Adaptive Antigen Recognition in the Immune System Flashcards
How are B Cells activated?
B Cells do not require an APC to become activated (note: b cells are APCs)
B cells recognize soluble or cell-surface associated Ags, Recognition of Ag promotes B cell activation
- NOTE: B cells, unlike T cells, can recognize non-protein Ags (fats, nucleic acids, carbohydrates)
Once B Cell is activated, it transforms into either a Plasma Cell that secretes Antibodies or a Memory Cell
Plasma cells are primarily found in lymphoid organs, not in plasma
How do T Cells become activated?
T cells are MHC restricted
T Cell is activated when TCR recognizes Ag presented by an APC within MHC
T cells recognize LINEAR PEPTIDE FRAGMENTS presented on MHCs from APCs only
What is a BCR?
B Cell Receptor
It is a Immunoglobulin (Y-shaped) molecule composed of two heavy chains (VH) and two light chains (VL)

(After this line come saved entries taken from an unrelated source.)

-- ==== Sys2Proof/Machine/Access.lean ====
section
/-! DEFINITION. The access multiplexer (41_register_access.md) and the interrupt-status reads it rests on: the procedures
of R161 to R171, R200 to R202, and the meanings of the host operations. -/

namespace Sys2Proof.Machine

/-! ## Procedures -/

/-- One write-only exchange cycle: `Transceive(frame, 0, none)` (R130 step 5). -/
def sendFrame (frame : List Byte) : Proc Unit := do
  let _ ← transceive frame 0 .transient
  pure ()

/-- `WriteRegister(a, v)` (R161). -/
def writeRegister (a : Byte) (v : Word) : Proc Unit := sendFrame (frameWriteRegister a v)

/-- `WriteRegisterOr(a, m)` (R162). -/
def writeRegisterOr (a : Byte) (m : Word) : Proc Unit := sendFrame (frameWriteRegisterOrMask a m)

/-- `WriteRegisterAnd(a, m)` (R163). -/
def writeRegisterAnd (a : Byte) (m : Word) : Proc Unit := sendFrame (frameWriteRegisterAndMask a m)

/-- The value of a register response: `le32(r0, r1, r2, r3)` (R65, R164). `Transceive` returns four bytes. -/
def responseWord : List Byte → Word
  | [r0, r1, r2, r3] => le32 r0 r1 r2 r3
  | _ => 0

/-- `ReadRegister(a)` (R164). -/
def readRegister (a : Byte) : Proc Word := do
  let r ← transceive (frameReadRegister a) 4 .transient
  pure (responseWord r)

/-- `GetIrqStatus()` (R200). -/
def getIrqStatus : Proc Word := readRegister PeerRegister.irqStatus.addr

/-- `ClearIrqStatus(m)` (R201): one write to IRQ-Clear. -/
def clearIrqStatus (m : Word) : Proc Unit := writeRegister PeerRegister.irqClear.addr m

/-- `GetTransceiveState()` (R202): a `BusyTimeout` is swallowed, with its abort effects, and reads as `Idle` (R286). -/
def getTransceiveState : Proc TransceiveState := fun s =>
  match readRegister PeerRegister.rfStatus.addr s with
  | .ok v t => .ok (decodeTs v) t
  | .error (.err (.busyTimeout _)) t => .ok .idle (t.abortTo .op)
  | .error e t => .error e t

/-- The loop of `WaitIrq(k, limit)` (R171). -/
def waitIrqLoop (flag : IrqFlag) (limit : Nat) : Nat → Proc Unit
  | 0 => raise (.irqWaitTimeout flag.bit)
  | n + 1 => do
    let irq ← getIrqStatus
    update fun s => s.setIrqPolls (s.irqPolls + 1)
    let s ← current
    if flag.isSet irq = true then pure ()
    else if s.irqPolls = limit then raise (.irqWaitTimeout flag.bit)
    else do
      update State.sleep
      waitIrqLoop flag limit n

/-- `WaitIrq(k, limit)` (R171): at most `limit` IRQ-status reads (D4; log 15 for a limit of 0). -/
def waitIrq (flag : IrqFlag) (limit : Nat) : Proc Unit := do
  update fun s => s.setIrqPolls 0
  waitIrqLoop flag limit limit

/-- `ReadEeprom(addr, len)` (R165). -/
def readEeprom (addr len : Byte) : Proc (List Byte) := do
  require (eepromAdmitted addr len) .outOfRange
  transceive (frameReadEeprom addr len) len.toNat .transient

/-- `ReadData(n)` once its length is admitted (R166, R26): the exchange into the scratch buffer, and what it returns. -/
def fetchData (n : Nat) : Proc (List Byte) := do
  update fun s => s.setValid 0
  let _ ← transceive frameReadData n .scratch
  update fun s => s.setValid n
  memRead 0 n

/-- `ReadData(n)` (R166): an oversized length is fatal. -/
def readData (n : Nat) : Proc (List Byte) :=
  if readAdmitted n = true then fetchData n else halt .oversizedRead

/-- `SendData(payload, b)` (R167), in its normative order. -/
def sendData (payload : List Byte) (b : Byte) : Proc Unit := do
  require (sendAdmitted payload b) .outOfRange
  writeRegisterAnd PeerRegister.systemConfig.addr Config.cmdClearMask
  writeRegisterOr PeerRegister.systemConfig.addr Config.cmdTransceive
  let st ← getTransceiveState
  require (decide (st = .waitTransmit)) .notReady
  sendFrame (frameSendData b payload)

/-- `SetRfOn()` (R168). -/
def setRfOn : Proc Unit := do
  sendFrame frameRfOn
  let s ← current
  waitIrq .pcdRfOn s.params.irqPollLimit
  clearIrqStatus IrqFlag.pcdRfOn.mask
  update fun s => s.setRfOn true

/-- `SetRfOff()` (R169). -/
def setRfOff : Proc Unit := do
  sendFrame frameRfOff
  let s ← current
  waitIrq .pcdRfOff s.params.irqPollLimit
  clearIrqStatus IrqFlag.pcdRfOff.mask
  update fun s => s.setRfOn false

/-- `LoadRfConfig(t, r)` (R170). -/
def loadRfConfig (t r : Byte) : Proc Unit := sendFrame (frameLoadRfConfig t r)

/-! ## Meanings -/

/-- A procedure without a result, as an operation that returns `()`. -/
def returningUnit (p : Proc Unit) : Proc Value := do
  p
  pure .unit

/-- A procedure that returns a 32-bit value. -/
def returningWord (p : Proc Word) : Proc Value := do
  let v ← p
  pure (.word v)

/-- A procedure that returns bytes. -/
def returningBytes (p : Proc (List Byte)) : Proc Value := do
  let bs ← p
  pure (.bytes bs)

/-- WRITE_REG (R161). -/
def execWriteReg (a : Byte) (v : Word) (s : State) : Host.Outcome State Fault Refusal :=
  runOperation .booted (returningUnit (writeRegister a v)) s

/-- WRITE_REG_OR (R162). -/
def execWriteRegOr (a : Byte) (m : Word) (s : State) : Host.Outcome State Fault Refusal :=
  runOperation .booted (returningUnit (writeRegisterOr a m)) s

/-- WRITE_REG_AND (R163). -/
def execWriteRegAnd (a : Byte) (m : Word) (s : State) : Host.Outcome State Fault Refusal :=
  runOperation .booted (returningUnit (writeRegisterAnd a m)) s

/-- READ_REG (R164). -/
def execReadReg (a : Byte) (s : State) : Host.Outcome State Fault Refusal :=
  runOperation .booted (returningWord (readRegister a)) s

/-- READ_EEPROM, the host operation (R165). -/
def execReadEeprom (addr len : Byte) (s : State) : Host.Outcome State Fault Refusal :=
  runOperation .booted (returningBytes (readEeprom addr len)) s

/-- SEND_DATA, the host operation (R167). -/
def execSendData (payload : List Byte) (b : Byte) (s : State) : Host.Outcome State Fault Refusal :=
  runOperation .booted (returningUnit (sendData payload b)) s

/-- READ_DATA, the host operation (R166). -/
def execReadData (n : Nat) (s : State) : Host.Outcome State Fault Refusal :=
  runOperation .booted (returningBytes (readData n)) s

/-- LOAD_RF_CONFIG, the host operation (R170). -/
def execLoadRfConfig (t r : Byte) (s : State) : Host.Outcome State Fault Refusal :=
  runOperation .booted (returningUnit (loadRfConfig t r)) s

/-- RF_ON, the host operation (R168). -/
def execRfOn (s : State) : Host.Outcome State Fault Refusal := runOperation .booted (returningUnit setRfOn) s

/-- RF_OFF, the host operation (R169). -/
def execRfOff (s : State) : Host.Outcome State Fault Refusal := runOperation .booted (returningUnit setRfOff) s

end Sys2Proof.Machine
end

The N terminus end of the light and heavy chains (the open end of the molecule) are highly variable
Carboxyl end of the heavy chains are within the cytosol
In a single B Cell, all the BCRs expressed on the cell surface are identical
Signaling cascade is started through the Ig-alpha and Ig-beta subunits
What is a TCR?
T Cell Receptor
N terminus of the the Alpha and Beta chains of the TCR are Highly Variable
The C Terminus end has limited variability and it is located in the cytosol
In a single T Cell, every TCR expressed on the cell surface is identical
Signaling cascade is initiated through the CD3 and Zeta chain subunits
What are some effector functions of immunoglobulins?
- Have direct anti-bacterial activity
- Reduce the damage to host from inflammatory response
- Participate in opsonization
- Neutralize toxins
- Activate the Classical Complement Pathway
Describe the structure of antibodies
Abs have a basic unit of 4 polypeptide chains
- 2 Heavy chains
- 2 light chains
Chains are held together via covalent disulfide bridges and non-covalent interactions
Both Heavy and Light chains are divided into V (variable) and C (constant) regions
V-region contains the Ag-binding site
C-Region determines the fate of the Ag
Abs can be cleaved to yield 3 fragments:
- 2 Fab fragments (Fragment Ag-binding, Fab)
- 1 Fc fragments (Fragment crystallized, Fc) - which are responsible for the effector functions
What is papain?
Papain is an enzyme responsible for proteolysis of IgG
It breaks apart IgG into 3 fragments; 2 Fab fragments, and 1 Fc fragment
Additionally, it separates the binding of Fc Receptors to Fc fragments as well as Complement Receptors from Fc fragments
What is pepsin?
Pepsin is an enzyme responsible for proteolysis of IgG
It generates a single bivalent antigen-binding fragment, F(ab)2
It does this by separating Fc fragment from the conjoined Fab fragments and destroying the Fc fragment
Essentially turns Y into V
What are the various types of immunoglobulins, and what determines their identity?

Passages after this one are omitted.